def setCheck (a : ArrayUnit) (r : Nat) (x : W32) : ArrayUnit :=
  { a with check := if x == 0 then a.check.erase r else a.check.insert r x }

/-- The byte that the cells hold at window offset `o`. -/
def cellByte (a : ArrayUnit) (o : Nat) : Byte :=
  let (r, c) := cellPlace a.cfg o
  BitVec.ofNat 8 (bits (rowOf a r) (c + 7) c)

/-- Replaces `n` bits from `lo` of `x`. -/
def putBits (x lo n v : Nat) : Nat := x - (bits x (lo + n - 1) lo) * 2 ^ lo + v % 2 ^ n * 2 ^ lo

/-- The cells with a byte written at window offset `o`. -/
def setCellByte (a : ArrayUnit) (o : Nat) (b : Byte) : ArrayUnit :=
  let (r, c) := cellPlace a.cfg o
  setRow a r (putBits (rowOf a r) c 8 b.toNat)

/-- CRC of a row's data columns (R219). -/
def rowCrc (a : ArrayUnit) (r : Nat) : W32 := BitVec.ofNat 32 (sigCrc 0 (rowOf a r) 1024)

/-- A row's check columns agree with it. -/
def rowGood (a : ArrayUnit) (r : Nat) : Bool := rowCrc a r == checkOf a r

/-- The rows that the bytes at offsets touch. -/
def rowsAt (a : ArrayUnit) (os : List Nat) : List Nat := (os.map (fun o => (cellPlace a.cfg o).1)).eraseDups

/-- A saturating 40-bit wear counter (R206, R214). Counter x of line l has key x × 1024 + l. -/
def addWear (a : ArrayUnit) (key n : Nat) : ArrayUnit :=
  { a with wear := a.wear.insert key (min ((a.wear.find key).getD 0 + n) (2 ^ 40 - 1)) }

/-- A column of A or B of a ROM parameter word (R221). -/
def romReads (w : W64) (c : Nat) : Bool :=
  let n := bits w.toNat 57 52 + 1
  (decide (bits w.toNat 51 42 ≤ c) && decide (c < bits w.toNat 51 42 + n)) || (decide (bits w.toNat 41 32 ≤ c) && decide (c < bits w.toNat 41 32 + n))

/-- An ordinary write that changes an operand bit that a ROM schedule in progress reads leaves the results of those lanes open (R222; log 8). -/
def taintRun (a : ArrayUnit) (ws : List Host.Cell) : ArrayUnit :=
  match a.run with
  | some r =>
    match r.sched.rom with
    | some w =>
      let hit := (ws.map (fun x => (cellPlace a.cfg x.1, cellByte a x.1 ^^^ x.2))).filter (fun x =>
        decide (r.sched.lo ≤ x.1.1) && decide (x.1.1 ≤ r.sched.hi) && (List.range 8).any (fun i => x.2.getLsbD i && romReads w (x.1.2 + i)))
      if r.gate == 0 || hit.isEmpty then a else { a with run := some { r with tainted := (r.tainted ++ hit.map (·.1.1)).eraseDups } }
    | none => a
  | none => a

/-- Bytes written to the cells by an ordinary write: the wear of each row rises; a row that agreed with its check columns agrees again, and a row
that failed keeps failing (R214, R219), in a run too, where the start check may still come, or the end update have passed (log 69). -/
def writeCells (a : ArrayUnit) (ws : List Host.Cell) : ArrayUnit :=
  let rows := rowsAt a (ws.map (·.1))
  let b := ws.foldl (fun b w => setCellByte b w.1 w.2) (taintRun a ws)
  let b := rows.foldl (fun b r => addWear b (1024 + r) 1) b
  rows.foldl (fun b r => setCheck b r (checkOf a r ^^^ rowCrc a r ^^^ rowCrc b r)) b

/-- The array and offset of an address in a window (R142). -/
def arrayIndex (a : Nat) : Nat := a / 2 ^ 17
def windowOffset (a : Nat) : Nat := a % 2 ^ 17

/-- The array's state lets no ordinary access reach the cells at once (R216). -/
def arrayBusy (a : ArrayUnit) : Bool := a.st == .running || a.st == .paused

- _GOAL OF THE EXERCISE_:
Within the listing above, copy each line that has the string "ofNat".

- _SOLUTION FOR THIS EXERCISE_:
  BitVec.ofNat 8 (bits (rowOf a r) (c + 7) c)
def rowCrc (a : ArrayUnit) (r : Nat) : W32 := BitVec.ofNat 32 (sigCrc 0 (rowOf a r) 1024)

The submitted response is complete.